Saturday, May 17, 2008

Another way of looking at it...
They say a picture's worth a thousand words, after all...
- it would follow that a good song is worth a thousand pictures? Perhaps. So I've got a song for you all to hear, by Phil Ochs (prounounced "oaks"). Phil Who?, you ask? For those of you who may not know, he was one of the most, if not the most, politically-oriented singer/songwriters of the '60s. He never achieved mass popularity, and according to his biography, he never lived like a star. Yet he recorded for such huge labels as Elektra and A&M records back in the day. He was on the protest lines, the disastrous 1968 Democratic National Convention in Chicago; he sang for West Virginia coal miners; he was part of the folk-environment that generated in New York City in the '60s, and was a contemporary of Bob Dylan, Peter-Paul & Mary, Tom Paxton, and others.
He was about as patriotic as anyone's ever been; some might say that being so politically-oriented fenced him in; as Bob Dylan's music grew ever more advanced and obliquely lyrical in nature, Phil remained politically focused, although his later albums, recorded in the late '60s and early '70s show his lyrics focusing more on his own personal outlook, emotions and feelings. Phil wrestled with the throes of schizophrenia, adopting an alter-ego by the name of "John Train"; whereas Phil was intellectual, committed and concerned, when he became John Train, he was abusive, arrogant and self-destructive. From what I've read, once the ghost of Train had passed, Phil felt that he'd pushed everyone too far and basically lost himself. He committed suicide in 1976...ironic, since that was our nation's Bicentennial year; you'd've thought Phil would have wanted to be around for the July 4th holiday that year.
The song I'm about to share with you is from his mid-60's album, "Phil Ochs In Concert", which features some of the most scathing ever between-song commentary. One song immediately captured my attention, although I wondered exactly what it was about. It's called "Love Me, I'm A Liberal", and of course, it's sarcastic. I wondered why, though...wasn't being a "Liberal" supposed to be a good thing, as opposed to the oppressive ways of conservatism and surreptitious political dealings in closed smoky rooms behind locked doors? It's been written that one of Phil's strong points was pointing out contradictions among his own contemporaries in order to make them see themselves anew and perhaps become truer to the cause. That's the impression I gathered, anyway. And so I believe this song is about Liberals who say they're True To The Cause, but when all is said and done, they're just like everybody else, really. So here it is...Phil Ochs, "Love Me, I'm A Liberal".
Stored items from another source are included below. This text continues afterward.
@[simp] theorem State.rd_of_setEth (s : State) (a : Nat) (x : EthPort) (p : Nat) : (s.setEth a x).rd p = s.rd p := rfl
@[simp] theorem State.get_of_setEth (s : State) (a : Nat) (x : EthPort) (g : Fld) (p q : Nat) : (s.setEth a x).get g p q = s.get g p q := rfl
@[simp] theorem State.on_of_setEth (s : State) (a : Nat) (x : EthPort) (g : Fld) (p q : Nat) : (s.setEth a x).on g p q = s.on g p q := rfl
@[simp] theorem State.bit_of_setEth (s : State) (a : Nat) (x : EthPort) (g : Fld) (m p q : Nat) : (s.setEth a x).bit g m p q = s.bit g m p q := rfl
@[simp] theorem State.byte_of_setEth (s : State) (a : Nat) (x : EthPort) (p : Nat) : (s.setEth a x).byte p = s.byte p := rfl
@[simp] theorem State.ring_of_setEth (s : State) (a : Nat) (x : EthPort) (p : Nat) : (s.setEth a x).ring p = s.ring p := rfl
@[simp] theorem State.tun_of_setEth (s : State) (a : Nat) (x : EthPort) (p : Nat) : (s.setEth a x).tun p = s.tun p := rfl
@[simp] theorem State.win_of_setEth (s : State) (a : Nat) (x : EthPort) (p : Nat) : (s.setEth a x).win p = s.win p := rfl
@[simp] theorem State.resp_of_setEth (s : State) (a : Nat) (x : EthPort) (p : Nat) : (s.setEth a x).resp p = s.resp p := rfl
@[simp] theorem State.can_of_setEth (s : State) (a : Nat) (x : EthPort) (p : Nat) : (s.setEth a x).can p = s.can p := rfl
@[simp] theorem State.lin_of_setEth (s : State) (a : Nat) (x : EthPort) (p : Nat) : (s.setEth a x).lin p = s.lin p := rfl
@[simp] theorem State.msg_of_setEth (s : State) (a : Nat) (x : EthPort) (p : Nat) : (s.setEth a x).msg p = s.msg p := rfl
@[simp] theorem State.nm_of_setEth (s : State) (a : Nat) (x : EthPort) (p : Nat) : (s.setEth a x).nm p = s.nm p := rfl
@[simp] theorem State.die_of_setEth (s : State) (a : Nat) (x : EthPort) (p : Nat) : (s.setEth a x).die p = s.die p := rfl
@[simp] theorem State.statusWord_of_setEth (s : State) (a : Nat) (x : EthPort) (p : Nat) : (s.setEth a x).statusWord p = s.statusWord p := rfl
@[simp] theorem State.opnd_of_setEth (s : State) (a : Nat) (x : EthPort) (p : Nat) : (s.setEth a x).opnd p = s.opnd p := rfl
@[simp] theorem State.chan_of_setEth (s : State) (a : Nat) (x : EthPort) (p : Nat) : (s.setEth a x).chan p = s.chan p := rfl
@[simp] theorem State.bank_of_setEth (s : State) (a : Nat) (x : EthPort) (p : Nat) : (s.setEth a x).bank p = s.bank p := rfl
@[simp] theorem State.wear_of_setEth (s : State) (a : Nat) (x : EthPort) (p : Nat) : (s.setEth a x).wear p = s.wear p := rfl
@[simp] theorem State.sink_of_setEth (s : State) (a : Nat) (x : EthPort) (p : Nat) : (s.setEth a x).sink p = s.sink p := rfl
@[simp] theorem State.hb_of_setEth (s : State) (a : Nat) (x : EthPort) (p : Nat) : (s.setEth a x).hb p = s.hb p := rfl
@[simp] theorem State.valve_of_setEth (s : State) (a : Nat) (x : EthPort) (p : Nat) : (s.setEth a x).valve p = s.valve p := rfl
@[simp] theorem State.high_of_setEth (s : State) (a : Nat) (x : EthPort) (p : Nat) : (s.setEth a x).high p = s.high p := rfl
@[simp] theorem State.vwear_of_setEth (s : State) (a : Nat) (x : EthPort) (p : Nat) : (s.setEth a x).vwear p = s.vwear p := rfl
@[simp] theorem State.pin_of_setEth (s : State) (a : Nat) (x : EthPort) (p : Nat) : (s.setEth a x).pin p = s.pin p := rfl
@[simp] theorem State.gflag_of_setEth (s : State) (a : Nat) (x : EthPort) (p : Nat) : (s.setEth a x).gflag p = s.gflag p := rfl
@[simp] theorem State.elem_of_setEth (s : State) (a : Nat) (x : EthPort) (p : Nat) : (s.setEth a x).elem p = s.elem p := rfl
@[simp] theorem State.round_of_setEth (s : State) (a : Nat) (x : EthPort) (p : Nat) : (s.setEth a x).round p = s.round p := rfl
@[simp] theorem State.mail_of_setEth (s : State) (a : Nat) (x : EthPort) (p : Nat) : (s.setEth a x).mail p = s.mail p := rfl
@[simp] theorem State.sem_of_setEth (s : State) (a : Nat) (x : EthPort) (p : Nat) : (s.setEth a x).sem p = s.sem p := rfl
@[simp] theorem State.blk_of_setEth (s : State) (a : Nat) (x : EthPort) (p : Nat) : (s.setEth a x).blk p = s.blk p := rfl
@[simp] theorem State.key_of_setEth (s : State) (a : Nat) (x : EthPort) (p : Nat) : (s.setEth a x).key p = s.key p := rfl
@[simp] theorem State.signKey_of_setEth (s : State) (a : Nat) (x : EthPort) (p : Nat) : (s.setEth a x).signKey p = s.signKey p := rfl

@[simp] theorem State.rd_of_setMsg (s : State) (a : Nat) (x : MsgUnit) (p : Nat) : (s.setMsg a x).rd p = s.rd p := rfl
@[simp] theorem State.get_of_setMsg (s : State) (a : Nat) (x : MsgUnit) (g : Fld) (p q : Nat) : (s.setMsg a x).get g p q = s.get g p q := rfl
@[simp] theorem State.on_of_setMsg (s : State) (a : Nat) (x : MsgUnit) (g : Fld) (p q : Nat) : (s.setMsg a x).on g p q = s.on g p q := rfl
@[simp] theorem State.bit_of_setMsg (s : State) (a : Nat) (x : MsgUnit) (g : Fld) (m p q : Nat) : (s.setMsg a x).bit g m p q = s.bit g m p q := rfl
@[simp] theorem State.byte_of_setMsg (s : State) (a : Nat) (x : MsgUnit) (p : Nat) : (s.setMsg a x).byte p = s.byte p := rfl
@[simp] theorem State.ring_of_setMsg (s : State) (a : Nat) (x : MsgUnit) (p : Nat) : (s.setMsg a x).ring p = s.ring p := rfl
@[simp] theorem State.tun_of_setMsg (s : State) (a : Nat) (x : MsgUnit) (p : Nat) : (s.setMsg a x).tun p = s.tun p := rfl
@[simp] theorem State.win_of_setMsg (s : State) (a : Nat) (x : MsgUnit) (p : Nat) : (s.setMsg a x).win p = s.win p := rfl
@[simp] theorem State.resp_of_setMsg (s : State) (a : Nat) (x : MsgUnit) (p : Nat) : (s.setMsg a x).resp p = s.resp p := rfl
@[simp] theorem State.can_of_setMsg (s : State) (a : Nat) (x : MsgUnit) (p : Nat) : (s.setMsg a x).can p = s.can p := rfl
@[simp] theorem State.lin_of_setMsg (s : State) (a : Nat) (x : MsgUnit) (p : Nat) : (s.setMsg a x).lin p = s.lin p := rfl
@[simp] theorem State.eth_of_setMsg (s : State) (a : Nat) (x : MsgUnit) (p : Nat) : (s.setMsg a x).eth p = s.eth p := rfl
@[simp] theorem State.nm_of_setMsg (s : State) (a : Nat) (x : MsgUnit) (p : Nat) : (s.setMsg a x).nm p = s.nm p := rfl
@[simp] theorem State.die_of_setMsg (s : State) (a : Nat) (x : MsgUnit) (p : Nat) : (s.setMsg a x).die p = s.die p := rfl
@[simp] theorem State.statusWord_of_setMsg (s : State) (a : Nat) (x : MsgUnit) (p : Nat) : (s.setMsg a x).statusWord p = s.statusWord p := rfl
@[simp] theorem State.opnd_of_setMsg (s : State) (a : Nat) (x : MsgUnit) (p : Nat) : (s.setMsg a x).opnd p = s.opnd p := rfl
@[simp] theorem State.chan_of_setMsg (s : State) (a : Nat) (x : MsgUnit) (p : Nat) : (s.setMsg a x).chan p = s.chan p := rfl
@[simp] theorem State.bank_of_setMsg (s : State) (a : Nat) (x : MsgUnit) (p : Nat) : (s.setMsg a x).bank p = s.bank p := rfl
@[simp] theorem State.wear_of_setMsg (s : State) (a : Nat) (x : MsgUnit) (p : Nat) : (s.setMsg a x).wear p = s.wear p := rfl
@[simp] theorem State.sink_of_setMsg (s : State) (a : Nat) (x : MsgUnit) (p : Nat) : (s.setMsg a x).sink p = s.sink p := rfl
@[simp] theorem State.hb_of_setMsg (s : State) (a : Nat) (x : MsgUnit) (p : Nat) : (s.setMsg a x).hb p = s.hb p := rfl
@[simp] theorem State.valve_of_setMsg (s : State) (a : Nat) (x : MsgUnit) (p : Nat) : (s.setMsg a x).valve p = s.valve p := rfl
@[simp] theorem State.high_of_setMsg (s : State) (a : Nat) (x : MsgUnit) (p : Nat) : (s.setMsg a x).high p = s.high p := rfl
@[simp] theorem State.vwear_of_setMsg (s : State) (a : Nat) (x : MsgUnit) (p : Nat) : (s.setMsg a x).vwear p = s.vwear p := rfl
@[simp] theorem State.pin_of_setMsg (s : State) (a : Nat) (x : MsgUnit) (p : Nat) : (s.setMsg a x).pin p = s.pin p := rfl
@[simp] theorem State.gflag_of_setMsg (s : State) (a : Nat) (x : MsgUnit) (p : Nat) : (s.setMsg a x).gflag p = s.gflag p := rfl
@[simp] theorem State.elem_of_setMsg (s : State) (a : Nat) (x : MsgUnit) (p : Nat) : (s.setMsg a x).elem p = s.elem p := rfl
@[simp] theorem State.round_of_setMsg (s : State) (a : Nat) (x : MsgUnit) (p : Nat) : (s.setMsg a x).round p = s.round p := rfl
@[simp] theorem State.mail_of_setMsg (s : State) (a : Nat) (x : MsgUnit) (p : Nat) : (s.setMsg a x).mail p = s.mail p := rfl
@[simp] theorem State.sem_of_setMsg (s : State) (a : Nat) (x : MsgUnit) (p : Nat) : (s.setMsg a x).sem p = s.sem p := rfl
@[simp] theorem State.blk_of_setMsg (s : State) (a : Nat) (x : MsgUnit) (p : Nat) : (s.setMsg a x).blk p = s.blk p := rfl
@[simp] theorem State.key_of_setMsg (s : State) (a : Nat) (x : MsgUnit) (p : Nat) : (s.setMsg a x).key p = s.key p := rfl
@[simp] theorem State.signKey_of_setMsg (s : State) (a : Nat) (x : MsgUnit) (p : Nat) : (s.setMsg a x).signKey p = s.signKey p := rfl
After seeing this YouTube video, I thought, "well, maybe I'm getting the point after all...THIS is what he meant so long ago." All of a sudden the lyrical point achieves clarity for us when applied to Images of This Current Time. Republicans or Democrats? Who is who? And how much do they resemble each other? And who's telling us the truth? Who's lying? And who's trying to manipulate us the most? Too bad Phil's not around...he'd have a field day, feeding on the bumbling fools who make up the Bush administration. EITHER Bush administration...take your pick. It just all goes to show that "intelligence" and "common sense" are two entirely different entities.

Philip David Ochs, 1940-1976.

If you'd like to find out more about Phil Ochs, may I suggest his biography, "Death Of A Rebel", written by his good friend Marc Eliot. Although Phil made his mark in the '60s, I didn't find out about him 'til the 1980's, when I read it. That led me to seek out his music. Intelligent and committed, and rewarding. And we sure need him nowadays, don't we?